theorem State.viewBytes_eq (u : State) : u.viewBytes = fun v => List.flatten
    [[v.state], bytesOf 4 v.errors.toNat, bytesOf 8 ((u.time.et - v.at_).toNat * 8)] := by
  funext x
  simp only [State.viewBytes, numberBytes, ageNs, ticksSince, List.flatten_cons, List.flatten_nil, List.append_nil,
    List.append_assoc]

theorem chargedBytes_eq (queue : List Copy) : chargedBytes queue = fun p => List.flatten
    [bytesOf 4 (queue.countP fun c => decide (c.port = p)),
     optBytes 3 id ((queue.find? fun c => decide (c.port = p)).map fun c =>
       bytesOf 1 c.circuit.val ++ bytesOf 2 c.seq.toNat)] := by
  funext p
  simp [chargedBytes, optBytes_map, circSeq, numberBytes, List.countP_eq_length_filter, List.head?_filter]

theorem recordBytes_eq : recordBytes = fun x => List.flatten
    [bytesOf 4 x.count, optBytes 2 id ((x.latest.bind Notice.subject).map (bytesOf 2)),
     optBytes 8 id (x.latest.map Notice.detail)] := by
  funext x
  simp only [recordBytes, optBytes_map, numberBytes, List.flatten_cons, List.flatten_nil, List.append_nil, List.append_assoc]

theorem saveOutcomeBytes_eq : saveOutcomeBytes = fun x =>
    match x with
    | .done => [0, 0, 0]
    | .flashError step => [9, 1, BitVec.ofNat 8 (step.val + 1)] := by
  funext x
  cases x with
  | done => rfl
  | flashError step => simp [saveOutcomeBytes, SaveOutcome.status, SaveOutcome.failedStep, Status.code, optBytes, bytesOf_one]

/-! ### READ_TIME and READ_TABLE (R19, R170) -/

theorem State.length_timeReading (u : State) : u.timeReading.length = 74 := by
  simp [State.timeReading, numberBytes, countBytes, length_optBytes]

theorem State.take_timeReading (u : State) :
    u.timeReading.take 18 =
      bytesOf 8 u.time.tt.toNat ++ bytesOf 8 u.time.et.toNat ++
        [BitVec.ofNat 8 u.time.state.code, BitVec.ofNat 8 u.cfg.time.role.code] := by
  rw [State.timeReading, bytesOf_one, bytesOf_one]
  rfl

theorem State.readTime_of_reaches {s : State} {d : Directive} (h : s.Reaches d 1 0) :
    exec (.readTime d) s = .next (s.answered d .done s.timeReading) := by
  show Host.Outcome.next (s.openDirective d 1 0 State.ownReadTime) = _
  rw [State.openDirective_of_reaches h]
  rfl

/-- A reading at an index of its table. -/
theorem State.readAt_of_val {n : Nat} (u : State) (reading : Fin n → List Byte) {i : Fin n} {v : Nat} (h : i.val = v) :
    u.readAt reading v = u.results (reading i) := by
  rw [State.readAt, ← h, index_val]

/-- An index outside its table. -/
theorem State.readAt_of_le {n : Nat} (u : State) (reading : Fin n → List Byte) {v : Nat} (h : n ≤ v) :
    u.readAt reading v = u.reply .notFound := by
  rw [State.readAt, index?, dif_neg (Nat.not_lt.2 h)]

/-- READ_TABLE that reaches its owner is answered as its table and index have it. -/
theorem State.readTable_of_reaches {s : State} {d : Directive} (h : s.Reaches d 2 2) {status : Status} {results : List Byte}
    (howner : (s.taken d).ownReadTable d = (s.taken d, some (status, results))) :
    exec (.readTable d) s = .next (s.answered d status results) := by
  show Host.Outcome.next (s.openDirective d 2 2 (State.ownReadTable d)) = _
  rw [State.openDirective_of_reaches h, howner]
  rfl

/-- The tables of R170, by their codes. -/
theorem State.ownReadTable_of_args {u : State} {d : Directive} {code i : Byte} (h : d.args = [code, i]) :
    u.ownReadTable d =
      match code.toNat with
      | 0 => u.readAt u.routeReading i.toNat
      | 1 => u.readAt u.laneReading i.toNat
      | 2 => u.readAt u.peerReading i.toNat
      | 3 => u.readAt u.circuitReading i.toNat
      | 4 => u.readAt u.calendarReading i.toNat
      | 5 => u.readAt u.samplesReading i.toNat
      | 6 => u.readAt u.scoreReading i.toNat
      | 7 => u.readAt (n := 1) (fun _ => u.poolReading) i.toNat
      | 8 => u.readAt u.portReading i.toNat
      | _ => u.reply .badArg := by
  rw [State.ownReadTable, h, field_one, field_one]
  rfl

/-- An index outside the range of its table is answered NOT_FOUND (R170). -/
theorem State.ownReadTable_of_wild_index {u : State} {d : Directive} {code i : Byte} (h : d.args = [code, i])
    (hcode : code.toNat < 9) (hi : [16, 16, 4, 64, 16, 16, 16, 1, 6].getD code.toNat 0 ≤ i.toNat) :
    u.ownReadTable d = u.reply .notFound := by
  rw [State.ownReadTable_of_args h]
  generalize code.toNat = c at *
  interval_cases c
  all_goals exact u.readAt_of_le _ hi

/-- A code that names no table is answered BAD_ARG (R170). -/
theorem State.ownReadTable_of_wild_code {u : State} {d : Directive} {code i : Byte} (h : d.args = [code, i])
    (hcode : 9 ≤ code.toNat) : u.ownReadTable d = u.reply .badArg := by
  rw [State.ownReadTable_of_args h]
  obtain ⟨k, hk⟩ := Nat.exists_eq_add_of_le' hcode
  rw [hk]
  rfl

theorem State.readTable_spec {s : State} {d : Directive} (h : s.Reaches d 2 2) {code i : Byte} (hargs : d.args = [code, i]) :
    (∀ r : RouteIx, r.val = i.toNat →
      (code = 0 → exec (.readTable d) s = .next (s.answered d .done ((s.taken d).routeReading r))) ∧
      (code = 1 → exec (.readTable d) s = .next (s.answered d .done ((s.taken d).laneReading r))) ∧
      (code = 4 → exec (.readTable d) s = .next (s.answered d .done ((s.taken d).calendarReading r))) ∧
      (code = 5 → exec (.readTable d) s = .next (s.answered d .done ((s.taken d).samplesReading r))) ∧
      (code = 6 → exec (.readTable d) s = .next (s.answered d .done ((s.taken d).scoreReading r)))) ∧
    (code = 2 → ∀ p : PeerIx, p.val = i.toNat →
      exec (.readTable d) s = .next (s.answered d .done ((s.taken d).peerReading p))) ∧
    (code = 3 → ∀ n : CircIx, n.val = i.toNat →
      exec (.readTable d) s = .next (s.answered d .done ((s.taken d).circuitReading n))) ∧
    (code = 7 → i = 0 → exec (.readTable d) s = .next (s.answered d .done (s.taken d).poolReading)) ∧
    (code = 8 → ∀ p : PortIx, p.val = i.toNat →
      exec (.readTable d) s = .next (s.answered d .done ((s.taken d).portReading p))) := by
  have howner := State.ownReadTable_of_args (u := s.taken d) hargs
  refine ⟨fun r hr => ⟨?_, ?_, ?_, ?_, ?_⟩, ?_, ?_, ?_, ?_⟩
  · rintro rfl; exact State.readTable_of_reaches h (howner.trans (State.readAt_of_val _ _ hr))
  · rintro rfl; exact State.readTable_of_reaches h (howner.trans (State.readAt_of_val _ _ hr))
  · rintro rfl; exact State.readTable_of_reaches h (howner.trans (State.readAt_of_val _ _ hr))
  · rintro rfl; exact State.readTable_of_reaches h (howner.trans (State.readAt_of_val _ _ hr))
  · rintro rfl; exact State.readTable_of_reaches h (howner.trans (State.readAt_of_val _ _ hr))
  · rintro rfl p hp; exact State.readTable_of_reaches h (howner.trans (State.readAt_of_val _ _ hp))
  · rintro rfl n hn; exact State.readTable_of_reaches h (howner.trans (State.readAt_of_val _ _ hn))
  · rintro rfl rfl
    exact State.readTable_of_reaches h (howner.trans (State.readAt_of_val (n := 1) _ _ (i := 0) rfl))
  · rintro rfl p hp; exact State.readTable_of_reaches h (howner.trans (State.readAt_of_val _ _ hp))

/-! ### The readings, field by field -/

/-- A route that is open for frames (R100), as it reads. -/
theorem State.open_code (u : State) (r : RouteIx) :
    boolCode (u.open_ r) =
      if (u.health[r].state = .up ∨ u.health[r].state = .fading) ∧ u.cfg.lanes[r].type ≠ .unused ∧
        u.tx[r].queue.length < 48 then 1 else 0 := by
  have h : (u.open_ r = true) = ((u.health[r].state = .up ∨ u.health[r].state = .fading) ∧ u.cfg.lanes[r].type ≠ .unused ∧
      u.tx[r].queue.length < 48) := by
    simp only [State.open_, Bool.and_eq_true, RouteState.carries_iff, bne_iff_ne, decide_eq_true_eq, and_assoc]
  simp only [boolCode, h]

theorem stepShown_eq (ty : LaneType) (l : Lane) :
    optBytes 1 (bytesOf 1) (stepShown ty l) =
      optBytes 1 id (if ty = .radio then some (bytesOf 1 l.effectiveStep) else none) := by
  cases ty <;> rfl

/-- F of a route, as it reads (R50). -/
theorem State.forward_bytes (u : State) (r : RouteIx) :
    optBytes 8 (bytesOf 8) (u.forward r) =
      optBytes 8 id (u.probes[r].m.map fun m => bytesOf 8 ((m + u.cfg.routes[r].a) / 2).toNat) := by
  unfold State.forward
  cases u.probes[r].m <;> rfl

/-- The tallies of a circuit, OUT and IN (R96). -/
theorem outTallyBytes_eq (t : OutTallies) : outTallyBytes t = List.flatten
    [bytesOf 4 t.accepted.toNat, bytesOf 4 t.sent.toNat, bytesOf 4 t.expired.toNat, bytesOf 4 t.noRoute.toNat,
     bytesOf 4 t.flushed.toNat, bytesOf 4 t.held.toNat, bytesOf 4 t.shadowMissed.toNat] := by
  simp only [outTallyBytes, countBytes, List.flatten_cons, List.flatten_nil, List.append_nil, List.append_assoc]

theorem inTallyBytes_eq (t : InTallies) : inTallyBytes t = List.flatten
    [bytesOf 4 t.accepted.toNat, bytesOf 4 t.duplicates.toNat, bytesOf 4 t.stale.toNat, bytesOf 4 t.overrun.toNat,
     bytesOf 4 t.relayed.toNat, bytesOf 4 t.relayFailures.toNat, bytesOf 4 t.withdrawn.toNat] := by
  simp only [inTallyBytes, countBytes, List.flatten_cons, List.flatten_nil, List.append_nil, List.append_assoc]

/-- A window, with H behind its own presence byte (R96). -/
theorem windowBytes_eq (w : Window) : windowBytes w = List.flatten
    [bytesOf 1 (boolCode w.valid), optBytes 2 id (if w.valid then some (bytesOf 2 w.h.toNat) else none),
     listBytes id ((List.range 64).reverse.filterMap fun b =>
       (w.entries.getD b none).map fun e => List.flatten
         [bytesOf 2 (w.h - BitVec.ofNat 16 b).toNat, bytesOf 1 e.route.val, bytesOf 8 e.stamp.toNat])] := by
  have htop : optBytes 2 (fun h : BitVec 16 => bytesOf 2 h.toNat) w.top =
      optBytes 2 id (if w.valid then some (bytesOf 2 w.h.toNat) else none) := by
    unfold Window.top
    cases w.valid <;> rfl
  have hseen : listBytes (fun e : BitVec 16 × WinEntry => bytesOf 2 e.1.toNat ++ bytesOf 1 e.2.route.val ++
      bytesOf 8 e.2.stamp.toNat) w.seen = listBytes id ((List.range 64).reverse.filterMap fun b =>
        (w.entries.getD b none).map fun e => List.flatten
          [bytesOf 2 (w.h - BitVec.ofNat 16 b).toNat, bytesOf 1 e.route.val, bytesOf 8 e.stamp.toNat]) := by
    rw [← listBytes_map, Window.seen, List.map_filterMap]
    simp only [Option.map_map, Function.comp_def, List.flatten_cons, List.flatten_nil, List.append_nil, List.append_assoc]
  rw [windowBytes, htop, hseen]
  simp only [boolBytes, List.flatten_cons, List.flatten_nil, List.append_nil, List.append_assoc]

§ Required work: Note how many lines of the material contain the string "samplesReading". Then report that number by itself.

§ Result: 2